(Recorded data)
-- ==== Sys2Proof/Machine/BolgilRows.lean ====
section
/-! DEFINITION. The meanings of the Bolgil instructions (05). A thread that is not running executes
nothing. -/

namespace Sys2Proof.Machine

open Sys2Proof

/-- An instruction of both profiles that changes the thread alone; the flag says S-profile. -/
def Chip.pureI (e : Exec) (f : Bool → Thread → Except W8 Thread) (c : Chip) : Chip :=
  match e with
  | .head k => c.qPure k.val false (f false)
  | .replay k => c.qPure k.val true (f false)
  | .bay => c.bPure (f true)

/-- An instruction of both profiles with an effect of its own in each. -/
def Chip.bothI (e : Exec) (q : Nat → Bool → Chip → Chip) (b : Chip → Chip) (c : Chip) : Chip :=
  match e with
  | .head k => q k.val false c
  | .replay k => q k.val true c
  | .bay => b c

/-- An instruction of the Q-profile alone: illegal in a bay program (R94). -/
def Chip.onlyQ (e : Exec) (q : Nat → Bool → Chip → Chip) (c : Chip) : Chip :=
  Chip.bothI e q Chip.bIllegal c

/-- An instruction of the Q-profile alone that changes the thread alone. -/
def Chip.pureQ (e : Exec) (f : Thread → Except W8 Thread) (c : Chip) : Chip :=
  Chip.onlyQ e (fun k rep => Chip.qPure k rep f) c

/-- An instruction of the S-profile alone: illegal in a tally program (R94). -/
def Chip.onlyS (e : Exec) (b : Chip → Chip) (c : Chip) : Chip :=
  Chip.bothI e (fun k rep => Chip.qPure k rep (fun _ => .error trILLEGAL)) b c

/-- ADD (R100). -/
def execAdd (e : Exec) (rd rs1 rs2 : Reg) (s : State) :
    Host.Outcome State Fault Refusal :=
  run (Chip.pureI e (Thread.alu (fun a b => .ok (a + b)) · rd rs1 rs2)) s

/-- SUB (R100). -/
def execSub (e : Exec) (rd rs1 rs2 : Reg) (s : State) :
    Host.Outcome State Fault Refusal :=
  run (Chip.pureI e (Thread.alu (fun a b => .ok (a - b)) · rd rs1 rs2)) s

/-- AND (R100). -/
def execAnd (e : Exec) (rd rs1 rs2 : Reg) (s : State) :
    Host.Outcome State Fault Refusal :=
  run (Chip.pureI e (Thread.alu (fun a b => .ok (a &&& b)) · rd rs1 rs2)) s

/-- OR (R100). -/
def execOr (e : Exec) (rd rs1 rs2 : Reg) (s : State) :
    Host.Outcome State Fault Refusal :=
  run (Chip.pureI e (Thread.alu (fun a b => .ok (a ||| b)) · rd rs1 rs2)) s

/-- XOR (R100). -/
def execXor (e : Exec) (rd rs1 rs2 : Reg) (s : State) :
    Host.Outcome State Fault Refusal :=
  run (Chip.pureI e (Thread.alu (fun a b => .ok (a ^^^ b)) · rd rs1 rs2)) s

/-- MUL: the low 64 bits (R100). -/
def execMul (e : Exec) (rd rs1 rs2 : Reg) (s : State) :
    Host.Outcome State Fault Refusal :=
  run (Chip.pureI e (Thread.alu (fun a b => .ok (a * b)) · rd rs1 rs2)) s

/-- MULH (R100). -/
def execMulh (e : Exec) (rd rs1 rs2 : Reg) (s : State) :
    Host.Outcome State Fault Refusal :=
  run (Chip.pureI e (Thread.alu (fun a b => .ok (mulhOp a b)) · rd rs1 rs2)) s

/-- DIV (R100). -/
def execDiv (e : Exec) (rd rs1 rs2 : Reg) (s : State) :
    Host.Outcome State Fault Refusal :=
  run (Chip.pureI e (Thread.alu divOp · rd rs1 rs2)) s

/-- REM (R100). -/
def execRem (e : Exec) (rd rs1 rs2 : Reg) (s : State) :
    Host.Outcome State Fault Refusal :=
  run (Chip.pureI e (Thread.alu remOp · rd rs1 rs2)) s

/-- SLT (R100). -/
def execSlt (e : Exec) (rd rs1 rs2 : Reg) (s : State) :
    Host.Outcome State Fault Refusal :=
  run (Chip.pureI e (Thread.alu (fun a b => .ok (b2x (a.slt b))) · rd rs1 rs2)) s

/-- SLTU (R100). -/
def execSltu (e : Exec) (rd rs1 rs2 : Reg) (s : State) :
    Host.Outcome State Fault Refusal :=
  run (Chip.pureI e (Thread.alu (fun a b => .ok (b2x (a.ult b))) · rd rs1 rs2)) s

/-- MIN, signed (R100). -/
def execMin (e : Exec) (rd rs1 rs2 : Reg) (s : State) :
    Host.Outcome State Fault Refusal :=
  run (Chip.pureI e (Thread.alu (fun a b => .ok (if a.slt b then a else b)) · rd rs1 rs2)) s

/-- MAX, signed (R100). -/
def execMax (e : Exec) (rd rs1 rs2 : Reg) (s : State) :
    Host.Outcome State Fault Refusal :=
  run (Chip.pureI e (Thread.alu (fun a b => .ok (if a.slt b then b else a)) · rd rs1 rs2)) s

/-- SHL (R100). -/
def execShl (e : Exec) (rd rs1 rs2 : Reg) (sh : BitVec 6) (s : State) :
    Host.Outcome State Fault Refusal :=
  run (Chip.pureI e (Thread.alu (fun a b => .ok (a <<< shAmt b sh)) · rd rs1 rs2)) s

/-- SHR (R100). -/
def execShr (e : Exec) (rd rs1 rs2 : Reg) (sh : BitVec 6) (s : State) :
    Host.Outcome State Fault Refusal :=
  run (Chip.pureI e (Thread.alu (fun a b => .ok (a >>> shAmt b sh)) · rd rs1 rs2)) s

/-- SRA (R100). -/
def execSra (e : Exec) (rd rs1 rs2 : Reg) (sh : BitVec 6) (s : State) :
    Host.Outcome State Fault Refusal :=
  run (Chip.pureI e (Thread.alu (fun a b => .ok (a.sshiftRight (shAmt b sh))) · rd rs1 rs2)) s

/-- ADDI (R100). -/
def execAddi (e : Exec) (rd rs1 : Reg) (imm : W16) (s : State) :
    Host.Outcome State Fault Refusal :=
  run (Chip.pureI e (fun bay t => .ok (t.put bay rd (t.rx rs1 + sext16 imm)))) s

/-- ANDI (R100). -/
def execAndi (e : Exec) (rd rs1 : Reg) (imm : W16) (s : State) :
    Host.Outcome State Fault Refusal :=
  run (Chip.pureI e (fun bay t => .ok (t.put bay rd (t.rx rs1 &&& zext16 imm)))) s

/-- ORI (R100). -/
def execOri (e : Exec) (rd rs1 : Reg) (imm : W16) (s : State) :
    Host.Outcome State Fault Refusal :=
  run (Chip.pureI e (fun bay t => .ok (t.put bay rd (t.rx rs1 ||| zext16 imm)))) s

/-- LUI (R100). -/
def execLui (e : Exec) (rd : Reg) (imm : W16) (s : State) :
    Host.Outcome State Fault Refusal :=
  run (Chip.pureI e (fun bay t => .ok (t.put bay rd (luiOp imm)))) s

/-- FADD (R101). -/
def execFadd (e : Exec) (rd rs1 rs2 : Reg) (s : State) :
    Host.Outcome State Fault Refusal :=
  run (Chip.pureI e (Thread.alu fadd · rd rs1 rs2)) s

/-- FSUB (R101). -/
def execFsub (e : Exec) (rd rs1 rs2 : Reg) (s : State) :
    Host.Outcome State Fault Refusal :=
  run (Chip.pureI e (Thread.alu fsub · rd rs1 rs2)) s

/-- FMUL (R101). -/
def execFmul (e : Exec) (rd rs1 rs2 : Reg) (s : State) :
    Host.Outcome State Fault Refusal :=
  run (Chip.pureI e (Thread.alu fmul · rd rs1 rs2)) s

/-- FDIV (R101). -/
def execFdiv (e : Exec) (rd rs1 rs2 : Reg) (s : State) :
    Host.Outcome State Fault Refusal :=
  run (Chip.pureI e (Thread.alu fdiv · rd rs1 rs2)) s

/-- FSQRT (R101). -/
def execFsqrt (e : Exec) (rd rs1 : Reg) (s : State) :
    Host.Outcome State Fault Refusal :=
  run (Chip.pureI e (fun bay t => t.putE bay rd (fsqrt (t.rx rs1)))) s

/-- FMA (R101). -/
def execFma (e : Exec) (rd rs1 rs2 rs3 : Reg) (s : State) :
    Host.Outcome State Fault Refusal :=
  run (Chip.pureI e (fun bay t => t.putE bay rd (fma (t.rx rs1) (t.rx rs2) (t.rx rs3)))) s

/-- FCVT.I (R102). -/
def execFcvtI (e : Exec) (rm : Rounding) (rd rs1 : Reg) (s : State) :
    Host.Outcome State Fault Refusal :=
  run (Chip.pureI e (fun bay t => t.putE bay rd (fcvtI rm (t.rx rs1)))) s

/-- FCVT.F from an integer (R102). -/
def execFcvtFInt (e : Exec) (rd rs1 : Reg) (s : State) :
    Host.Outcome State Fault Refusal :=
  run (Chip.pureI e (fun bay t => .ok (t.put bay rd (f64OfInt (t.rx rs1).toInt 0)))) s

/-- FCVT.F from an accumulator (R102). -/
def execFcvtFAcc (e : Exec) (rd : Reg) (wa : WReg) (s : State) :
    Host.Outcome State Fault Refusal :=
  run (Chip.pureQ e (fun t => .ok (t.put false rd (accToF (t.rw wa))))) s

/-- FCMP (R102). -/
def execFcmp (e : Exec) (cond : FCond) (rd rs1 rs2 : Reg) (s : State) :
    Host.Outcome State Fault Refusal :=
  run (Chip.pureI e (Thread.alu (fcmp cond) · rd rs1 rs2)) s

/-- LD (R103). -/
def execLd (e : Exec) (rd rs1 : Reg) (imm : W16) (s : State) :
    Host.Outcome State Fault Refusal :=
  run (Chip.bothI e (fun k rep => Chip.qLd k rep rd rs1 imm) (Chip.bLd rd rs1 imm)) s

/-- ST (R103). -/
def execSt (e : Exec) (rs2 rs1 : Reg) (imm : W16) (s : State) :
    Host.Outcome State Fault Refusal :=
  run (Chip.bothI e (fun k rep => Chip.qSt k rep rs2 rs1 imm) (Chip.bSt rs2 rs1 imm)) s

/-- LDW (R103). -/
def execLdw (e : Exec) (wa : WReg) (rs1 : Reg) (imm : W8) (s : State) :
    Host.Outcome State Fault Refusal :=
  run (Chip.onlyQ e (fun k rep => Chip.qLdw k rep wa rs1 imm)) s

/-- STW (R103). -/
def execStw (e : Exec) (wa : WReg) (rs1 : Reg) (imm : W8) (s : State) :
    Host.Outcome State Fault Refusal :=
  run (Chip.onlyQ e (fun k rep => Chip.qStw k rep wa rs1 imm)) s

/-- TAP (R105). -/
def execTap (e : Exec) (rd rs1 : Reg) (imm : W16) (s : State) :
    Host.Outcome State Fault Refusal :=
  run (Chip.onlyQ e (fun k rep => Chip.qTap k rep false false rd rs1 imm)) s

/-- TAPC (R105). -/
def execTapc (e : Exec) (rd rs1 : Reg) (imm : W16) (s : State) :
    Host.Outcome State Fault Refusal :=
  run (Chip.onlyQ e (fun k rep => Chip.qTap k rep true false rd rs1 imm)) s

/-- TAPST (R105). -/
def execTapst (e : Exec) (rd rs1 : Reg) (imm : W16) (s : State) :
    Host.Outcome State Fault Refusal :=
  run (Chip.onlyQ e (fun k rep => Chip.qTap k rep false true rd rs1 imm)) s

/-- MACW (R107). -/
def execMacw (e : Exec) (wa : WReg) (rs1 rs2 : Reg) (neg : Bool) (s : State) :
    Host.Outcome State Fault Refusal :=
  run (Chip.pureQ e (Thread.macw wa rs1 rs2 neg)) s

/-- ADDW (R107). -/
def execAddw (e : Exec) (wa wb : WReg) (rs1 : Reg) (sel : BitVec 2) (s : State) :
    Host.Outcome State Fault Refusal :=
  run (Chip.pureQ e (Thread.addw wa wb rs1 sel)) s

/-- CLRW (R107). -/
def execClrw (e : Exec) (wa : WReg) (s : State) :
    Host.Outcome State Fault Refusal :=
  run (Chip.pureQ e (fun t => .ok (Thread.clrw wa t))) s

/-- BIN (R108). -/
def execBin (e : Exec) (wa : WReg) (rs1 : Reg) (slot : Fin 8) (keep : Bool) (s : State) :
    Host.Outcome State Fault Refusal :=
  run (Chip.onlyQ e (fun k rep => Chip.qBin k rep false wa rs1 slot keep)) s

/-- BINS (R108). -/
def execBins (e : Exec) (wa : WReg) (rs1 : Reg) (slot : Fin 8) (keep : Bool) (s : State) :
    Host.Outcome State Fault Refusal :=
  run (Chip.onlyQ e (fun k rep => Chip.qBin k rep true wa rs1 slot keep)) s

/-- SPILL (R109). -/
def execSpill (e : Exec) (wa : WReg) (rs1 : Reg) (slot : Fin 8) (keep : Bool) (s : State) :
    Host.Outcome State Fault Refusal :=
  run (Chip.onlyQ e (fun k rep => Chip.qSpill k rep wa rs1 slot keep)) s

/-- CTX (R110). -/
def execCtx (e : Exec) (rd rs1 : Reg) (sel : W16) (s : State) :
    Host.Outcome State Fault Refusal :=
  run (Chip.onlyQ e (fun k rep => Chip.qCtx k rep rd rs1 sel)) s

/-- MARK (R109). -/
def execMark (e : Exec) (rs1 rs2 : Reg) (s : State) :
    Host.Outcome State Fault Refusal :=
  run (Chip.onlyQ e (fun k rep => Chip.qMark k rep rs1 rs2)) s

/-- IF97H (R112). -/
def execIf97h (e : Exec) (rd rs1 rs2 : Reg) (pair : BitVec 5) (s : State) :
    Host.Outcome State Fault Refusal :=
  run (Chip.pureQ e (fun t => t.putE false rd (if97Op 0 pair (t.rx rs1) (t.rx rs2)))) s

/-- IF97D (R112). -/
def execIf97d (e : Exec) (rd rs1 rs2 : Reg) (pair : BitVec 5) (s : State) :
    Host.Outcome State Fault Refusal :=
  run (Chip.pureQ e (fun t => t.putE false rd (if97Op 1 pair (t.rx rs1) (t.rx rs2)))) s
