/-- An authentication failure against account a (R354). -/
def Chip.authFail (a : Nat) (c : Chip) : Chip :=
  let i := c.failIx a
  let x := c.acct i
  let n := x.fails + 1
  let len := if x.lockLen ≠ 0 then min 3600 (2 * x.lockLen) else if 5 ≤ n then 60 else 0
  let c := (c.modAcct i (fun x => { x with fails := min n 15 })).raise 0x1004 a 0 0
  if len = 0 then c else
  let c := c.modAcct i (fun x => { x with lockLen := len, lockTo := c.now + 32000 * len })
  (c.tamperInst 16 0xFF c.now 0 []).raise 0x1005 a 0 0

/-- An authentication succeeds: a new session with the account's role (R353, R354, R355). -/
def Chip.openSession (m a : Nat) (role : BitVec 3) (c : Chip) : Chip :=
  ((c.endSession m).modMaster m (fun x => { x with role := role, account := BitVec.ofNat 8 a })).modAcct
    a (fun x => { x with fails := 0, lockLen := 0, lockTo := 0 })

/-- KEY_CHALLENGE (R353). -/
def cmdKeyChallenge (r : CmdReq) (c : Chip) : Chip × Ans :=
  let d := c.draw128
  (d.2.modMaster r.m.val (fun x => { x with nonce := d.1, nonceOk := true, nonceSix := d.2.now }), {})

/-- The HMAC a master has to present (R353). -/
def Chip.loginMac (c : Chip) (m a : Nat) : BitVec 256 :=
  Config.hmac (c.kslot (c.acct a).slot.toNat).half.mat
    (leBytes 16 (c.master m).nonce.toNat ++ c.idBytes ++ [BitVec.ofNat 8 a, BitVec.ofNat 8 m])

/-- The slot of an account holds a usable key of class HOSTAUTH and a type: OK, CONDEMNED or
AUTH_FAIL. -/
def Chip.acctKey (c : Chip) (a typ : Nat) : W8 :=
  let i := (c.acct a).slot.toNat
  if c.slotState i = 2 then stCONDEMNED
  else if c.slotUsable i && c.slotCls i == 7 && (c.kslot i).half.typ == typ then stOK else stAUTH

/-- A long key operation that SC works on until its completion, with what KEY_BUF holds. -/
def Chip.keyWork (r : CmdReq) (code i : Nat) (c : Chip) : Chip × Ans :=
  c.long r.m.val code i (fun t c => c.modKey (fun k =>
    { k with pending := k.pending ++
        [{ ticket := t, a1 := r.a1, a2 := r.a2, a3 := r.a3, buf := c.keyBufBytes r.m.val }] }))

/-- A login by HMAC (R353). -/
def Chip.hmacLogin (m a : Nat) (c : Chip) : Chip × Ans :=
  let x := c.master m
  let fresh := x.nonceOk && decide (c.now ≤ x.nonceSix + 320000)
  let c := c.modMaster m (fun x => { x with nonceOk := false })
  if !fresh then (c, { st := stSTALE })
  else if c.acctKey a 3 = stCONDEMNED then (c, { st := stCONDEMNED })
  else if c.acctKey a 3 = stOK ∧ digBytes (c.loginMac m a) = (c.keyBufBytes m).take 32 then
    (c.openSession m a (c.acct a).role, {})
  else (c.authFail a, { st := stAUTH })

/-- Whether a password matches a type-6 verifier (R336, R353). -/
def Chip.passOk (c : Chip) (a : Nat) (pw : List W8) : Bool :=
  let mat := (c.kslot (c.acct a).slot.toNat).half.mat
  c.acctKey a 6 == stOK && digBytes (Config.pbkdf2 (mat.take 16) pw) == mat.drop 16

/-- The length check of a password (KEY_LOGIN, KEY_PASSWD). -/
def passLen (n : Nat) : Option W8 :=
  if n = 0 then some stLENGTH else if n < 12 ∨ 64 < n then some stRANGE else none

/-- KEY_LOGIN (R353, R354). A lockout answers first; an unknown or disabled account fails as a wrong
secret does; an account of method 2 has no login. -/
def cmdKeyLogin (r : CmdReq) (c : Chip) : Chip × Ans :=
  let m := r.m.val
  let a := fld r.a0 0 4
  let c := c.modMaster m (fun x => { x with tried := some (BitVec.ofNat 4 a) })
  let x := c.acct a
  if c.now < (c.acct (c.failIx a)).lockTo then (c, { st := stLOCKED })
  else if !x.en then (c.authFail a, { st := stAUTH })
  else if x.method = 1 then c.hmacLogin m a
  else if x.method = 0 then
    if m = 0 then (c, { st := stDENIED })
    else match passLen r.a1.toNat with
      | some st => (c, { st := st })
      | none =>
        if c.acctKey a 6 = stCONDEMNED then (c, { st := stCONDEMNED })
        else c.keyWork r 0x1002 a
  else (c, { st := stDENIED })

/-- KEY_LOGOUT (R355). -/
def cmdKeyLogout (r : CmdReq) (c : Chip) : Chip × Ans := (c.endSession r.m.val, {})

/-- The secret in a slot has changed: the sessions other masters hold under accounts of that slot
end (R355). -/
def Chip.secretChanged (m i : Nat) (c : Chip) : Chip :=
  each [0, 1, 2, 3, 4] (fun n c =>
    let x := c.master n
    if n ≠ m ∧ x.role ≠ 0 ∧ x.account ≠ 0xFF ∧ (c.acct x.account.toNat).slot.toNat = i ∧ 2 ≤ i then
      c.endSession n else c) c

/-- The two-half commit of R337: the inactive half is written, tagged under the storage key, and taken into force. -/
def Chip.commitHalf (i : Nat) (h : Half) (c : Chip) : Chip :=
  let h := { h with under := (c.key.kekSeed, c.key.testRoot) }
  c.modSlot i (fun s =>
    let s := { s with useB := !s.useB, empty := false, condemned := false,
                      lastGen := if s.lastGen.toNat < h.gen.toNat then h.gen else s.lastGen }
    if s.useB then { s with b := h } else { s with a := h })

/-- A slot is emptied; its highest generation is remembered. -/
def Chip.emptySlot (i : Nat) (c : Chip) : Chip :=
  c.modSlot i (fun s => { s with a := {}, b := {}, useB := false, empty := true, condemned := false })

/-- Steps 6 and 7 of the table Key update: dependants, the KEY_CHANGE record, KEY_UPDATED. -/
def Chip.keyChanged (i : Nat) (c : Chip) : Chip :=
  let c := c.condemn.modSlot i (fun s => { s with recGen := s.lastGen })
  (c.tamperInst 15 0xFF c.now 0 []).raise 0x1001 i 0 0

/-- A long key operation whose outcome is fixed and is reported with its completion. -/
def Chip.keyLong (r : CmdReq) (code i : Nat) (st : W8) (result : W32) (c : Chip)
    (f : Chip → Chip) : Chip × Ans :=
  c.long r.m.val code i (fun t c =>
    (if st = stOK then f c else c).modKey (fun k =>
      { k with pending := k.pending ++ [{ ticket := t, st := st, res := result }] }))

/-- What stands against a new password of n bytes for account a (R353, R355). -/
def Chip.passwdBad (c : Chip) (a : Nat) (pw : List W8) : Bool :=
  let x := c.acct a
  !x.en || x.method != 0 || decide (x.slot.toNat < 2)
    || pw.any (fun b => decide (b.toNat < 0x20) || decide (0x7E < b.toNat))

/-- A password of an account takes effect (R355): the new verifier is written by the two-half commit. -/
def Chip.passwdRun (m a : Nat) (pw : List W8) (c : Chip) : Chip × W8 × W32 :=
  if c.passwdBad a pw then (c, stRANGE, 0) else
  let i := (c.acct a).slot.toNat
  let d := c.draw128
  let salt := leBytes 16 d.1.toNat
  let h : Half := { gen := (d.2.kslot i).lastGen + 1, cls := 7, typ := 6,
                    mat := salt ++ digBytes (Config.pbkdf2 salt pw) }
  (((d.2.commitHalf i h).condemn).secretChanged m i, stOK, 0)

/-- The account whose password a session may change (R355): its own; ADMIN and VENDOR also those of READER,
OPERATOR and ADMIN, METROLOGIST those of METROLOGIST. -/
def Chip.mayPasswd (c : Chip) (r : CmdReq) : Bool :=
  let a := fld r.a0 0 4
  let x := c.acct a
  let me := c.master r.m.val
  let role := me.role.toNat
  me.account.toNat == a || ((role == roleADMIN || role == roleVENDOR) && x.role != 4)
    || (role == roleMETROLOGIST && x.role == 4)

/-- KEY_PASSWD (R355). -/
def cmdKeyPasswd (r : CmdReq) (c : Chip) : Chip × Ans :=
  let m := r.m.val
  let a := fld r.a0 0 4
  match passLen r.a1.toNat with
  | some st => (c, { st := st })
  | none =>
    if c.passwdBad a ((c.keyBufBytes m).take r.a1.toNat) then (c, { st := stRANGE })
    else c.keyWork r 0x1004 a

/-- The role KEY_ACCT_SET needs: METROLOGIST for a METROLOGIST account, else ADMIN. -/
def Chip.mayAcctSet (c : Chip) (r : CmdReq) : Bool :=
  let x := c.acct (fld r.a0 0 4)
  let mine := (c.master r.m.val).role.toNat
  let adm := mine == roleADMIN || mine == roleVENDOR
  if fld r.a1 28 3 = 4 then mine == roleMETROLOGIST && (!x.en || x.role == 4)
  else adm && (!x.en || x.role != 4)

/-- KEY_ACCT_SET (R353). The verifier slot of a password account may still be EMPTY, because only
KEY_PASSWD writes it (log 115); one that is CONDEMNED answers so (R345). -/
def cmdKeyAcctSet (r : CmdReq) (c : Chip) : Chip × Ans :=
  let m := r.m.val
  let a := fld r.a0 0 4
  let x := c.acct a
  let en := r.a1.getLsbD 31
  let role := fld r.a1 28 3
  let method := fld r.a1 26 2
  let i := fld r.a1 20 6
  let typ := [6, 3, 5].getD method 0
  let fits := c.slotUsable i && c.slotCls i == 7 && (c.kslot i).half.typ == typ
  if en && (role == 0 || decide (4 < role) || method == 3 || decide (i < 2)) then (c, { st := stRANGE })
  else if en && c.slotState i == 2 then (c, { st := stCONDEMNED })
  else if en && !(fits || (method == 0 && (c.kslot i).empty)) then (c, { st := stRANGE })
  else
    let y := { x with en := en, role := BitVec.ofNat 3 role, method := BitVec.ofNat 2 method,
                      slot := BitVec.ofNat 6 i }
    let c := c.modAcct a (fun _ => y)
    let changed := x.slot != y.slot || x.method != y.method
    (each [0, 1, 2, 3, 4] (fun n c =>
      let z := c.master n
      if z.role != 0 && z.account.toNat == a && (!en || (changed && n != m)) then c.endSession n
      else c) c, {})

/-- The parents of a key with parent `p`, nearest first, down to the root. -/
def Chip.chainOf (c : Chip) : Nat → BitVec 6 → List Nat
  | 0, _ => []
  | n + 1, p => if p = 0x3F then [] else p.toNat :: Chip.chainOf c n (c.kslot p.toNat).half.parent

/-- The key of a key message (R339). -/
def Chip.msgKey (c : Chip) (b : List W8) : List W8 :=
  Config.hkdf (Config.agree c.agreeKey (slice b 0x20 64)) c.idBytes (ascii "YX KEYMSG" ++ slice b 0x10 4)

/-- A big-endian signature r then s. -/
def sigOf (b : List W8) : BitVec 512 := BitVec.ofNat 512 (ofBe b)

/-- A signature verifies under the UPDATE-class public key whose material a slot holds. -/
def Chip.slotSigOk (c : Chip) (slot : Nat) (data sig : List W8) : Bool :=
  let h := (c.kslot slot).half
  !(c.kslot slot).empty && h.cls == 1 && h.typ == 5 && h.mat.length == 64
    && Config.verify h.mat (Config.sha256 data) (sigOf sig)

> [REQUIRED ACTION]: Line count for "class": say how many lines of the entries above include that word, and give only the number.

> [TASK OUTPUT]: 2